■ **DIRECTIONS**
Line by line, please look for the word "encode" in the following records, then copy each line you find it in.

---------------

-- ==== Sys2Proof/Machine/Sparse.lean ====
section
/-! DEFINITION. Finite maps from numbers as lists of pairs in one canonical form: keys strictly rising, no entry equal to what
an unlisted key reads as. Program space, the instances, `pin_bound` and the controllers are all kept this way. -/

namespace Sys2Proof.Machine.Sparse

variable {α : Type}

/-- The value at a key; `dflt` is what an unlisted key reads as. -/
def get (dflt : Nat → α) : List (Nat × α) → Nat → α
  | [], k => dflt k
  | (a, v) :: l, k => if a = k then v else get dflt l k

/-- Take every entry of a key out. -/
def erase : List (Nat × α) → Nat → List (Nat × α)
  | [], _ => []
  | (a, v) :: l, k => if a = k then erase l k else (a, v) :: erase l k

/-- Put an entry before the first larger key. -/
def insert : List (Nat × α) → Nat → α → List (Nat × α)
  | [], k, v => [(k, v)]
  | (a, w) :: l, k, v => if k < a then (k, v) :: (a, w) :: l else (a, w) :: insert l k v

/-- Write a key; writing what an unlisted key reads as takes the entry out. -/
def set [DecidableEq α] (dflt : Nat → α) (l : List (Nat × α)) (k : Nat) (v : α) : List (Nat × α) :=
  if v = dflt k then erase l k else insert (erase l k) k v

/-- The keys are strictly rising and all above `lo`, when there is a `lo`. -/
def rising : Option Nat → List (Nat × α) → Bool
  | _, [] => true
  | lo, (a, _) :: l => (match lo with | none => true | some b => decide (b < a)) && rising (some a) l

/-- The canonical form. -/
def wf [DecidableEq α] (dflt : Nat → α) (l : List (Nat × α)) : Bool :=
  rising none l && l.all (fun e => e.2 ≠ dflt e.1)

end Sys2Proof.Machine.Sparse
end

---------------

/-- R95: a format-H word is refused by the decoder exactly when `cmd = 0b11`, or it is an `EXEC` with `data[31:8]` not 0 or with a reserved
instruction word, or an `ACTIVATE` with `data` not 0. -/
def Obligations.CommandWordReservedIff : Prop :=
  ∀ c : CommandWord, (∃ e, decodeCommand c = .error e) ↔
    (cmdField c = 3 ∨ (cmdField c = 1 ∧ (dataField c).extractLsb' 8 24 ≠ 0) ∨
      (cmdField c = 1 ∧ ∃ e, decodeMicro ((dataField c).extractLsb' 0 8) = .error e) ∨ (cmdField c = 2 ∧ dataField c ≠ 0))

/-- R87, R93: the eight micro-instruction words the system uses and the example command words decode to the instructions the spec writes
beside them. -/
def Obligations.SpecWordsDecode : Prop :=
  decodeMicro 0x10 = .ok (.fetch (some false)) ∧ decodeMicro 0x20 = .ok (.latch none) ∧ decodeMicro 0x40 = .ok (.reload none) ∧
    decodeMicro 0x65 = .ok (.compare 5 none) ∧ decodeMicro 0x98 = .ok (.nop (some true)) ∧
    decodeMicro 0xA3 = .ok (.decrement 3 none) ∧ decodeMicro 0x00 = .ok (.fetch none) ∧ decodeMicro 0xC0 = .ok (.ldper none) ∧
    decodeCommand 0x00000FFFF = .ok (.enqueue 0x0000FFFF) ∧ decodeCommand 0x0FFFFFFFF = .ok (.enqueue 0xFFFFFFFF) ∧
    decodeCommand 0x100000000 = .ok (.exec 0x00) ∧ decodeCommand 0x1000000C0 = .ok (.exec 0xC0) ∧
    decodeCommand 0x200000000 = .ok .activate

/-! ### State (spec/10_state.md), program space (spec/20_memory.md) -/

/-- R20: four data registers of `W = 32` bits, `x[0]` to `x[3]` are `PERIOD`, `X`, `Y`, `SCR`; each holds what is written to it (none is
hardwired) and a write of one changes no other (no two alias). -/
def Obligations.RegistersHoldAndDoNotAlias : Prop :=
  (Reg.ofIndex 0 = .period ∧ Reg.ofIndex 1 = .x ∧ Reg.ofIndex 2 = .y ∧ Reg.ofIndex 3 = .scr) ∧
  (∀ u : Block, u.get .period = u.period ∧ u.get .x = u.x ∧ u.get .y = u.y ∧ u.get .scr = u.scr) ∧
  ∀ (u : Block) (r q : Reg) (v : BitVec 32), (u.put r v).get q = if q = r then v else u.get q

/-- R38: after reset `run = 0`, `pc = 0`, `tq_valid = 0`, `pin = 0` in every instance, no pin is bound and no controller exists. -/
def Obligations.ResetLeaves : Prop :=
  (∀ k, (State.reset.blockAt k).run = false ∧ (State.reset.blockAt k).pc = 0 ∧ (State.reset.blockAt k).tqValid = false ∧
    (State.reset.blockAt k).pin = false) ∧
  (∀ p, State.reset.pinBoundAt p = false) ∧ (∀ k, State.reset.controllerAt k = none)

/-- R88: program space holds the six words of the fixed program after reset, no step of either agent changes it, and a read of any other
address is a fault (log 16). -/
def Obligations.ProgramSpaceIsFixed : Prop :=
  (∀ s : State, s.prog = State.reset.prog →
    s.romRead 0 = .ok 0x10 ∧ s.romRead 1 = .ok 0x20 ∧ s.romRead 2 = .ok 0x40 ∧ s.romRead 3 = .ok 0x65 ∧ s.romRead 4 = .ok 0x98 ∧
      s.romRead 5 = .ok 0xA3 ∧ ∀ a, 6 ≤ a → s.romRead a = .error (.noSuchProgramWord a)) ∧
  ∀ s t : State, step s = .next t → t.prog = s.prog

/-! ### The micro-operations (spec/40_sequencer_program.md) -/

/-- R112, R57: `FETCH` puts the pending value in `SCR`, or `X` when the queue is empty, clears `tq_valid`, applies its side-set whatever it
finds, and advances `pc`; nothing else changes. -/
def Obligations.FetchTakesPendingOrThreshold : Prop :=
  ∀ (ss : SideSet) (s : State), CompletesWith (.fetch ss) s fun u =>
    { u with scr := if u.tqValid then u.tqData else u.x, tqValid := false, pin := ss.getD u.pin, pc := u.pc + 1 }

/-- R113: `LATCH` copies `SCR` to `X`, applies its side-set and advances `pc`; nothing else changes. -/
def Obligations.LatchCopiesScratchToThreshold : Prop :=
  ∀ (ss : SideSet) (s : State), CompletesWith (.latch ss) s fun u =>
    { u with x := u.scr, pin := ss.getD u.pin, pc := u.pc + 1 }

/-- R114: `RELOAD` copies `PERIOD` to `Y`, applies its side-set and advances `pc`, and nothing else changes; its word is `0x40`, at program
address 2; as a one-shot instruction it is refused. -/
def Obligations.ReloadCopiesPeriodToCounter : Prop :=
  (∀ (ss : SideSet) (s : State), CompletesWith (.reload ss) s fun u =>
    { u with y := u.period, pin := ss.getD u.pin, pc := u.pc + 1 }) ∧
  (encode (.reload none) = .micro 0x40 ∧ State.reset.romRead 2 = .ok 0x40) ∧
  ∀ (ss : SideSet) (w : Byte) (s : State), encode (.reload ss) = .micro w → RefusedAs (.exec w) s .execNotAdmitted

---------------

■ **THE COMPLETED TASK**
  (encode (.reload none) = .micro 0x40 ∧ State.reset.romRead 2 = .ok 0x40) ∧
  ∀ (ss : SideSet) (w : Byte) (s : State), encode (.reload ss) = .micro w → RefusedAs (.exec w) s .execNotAdmitted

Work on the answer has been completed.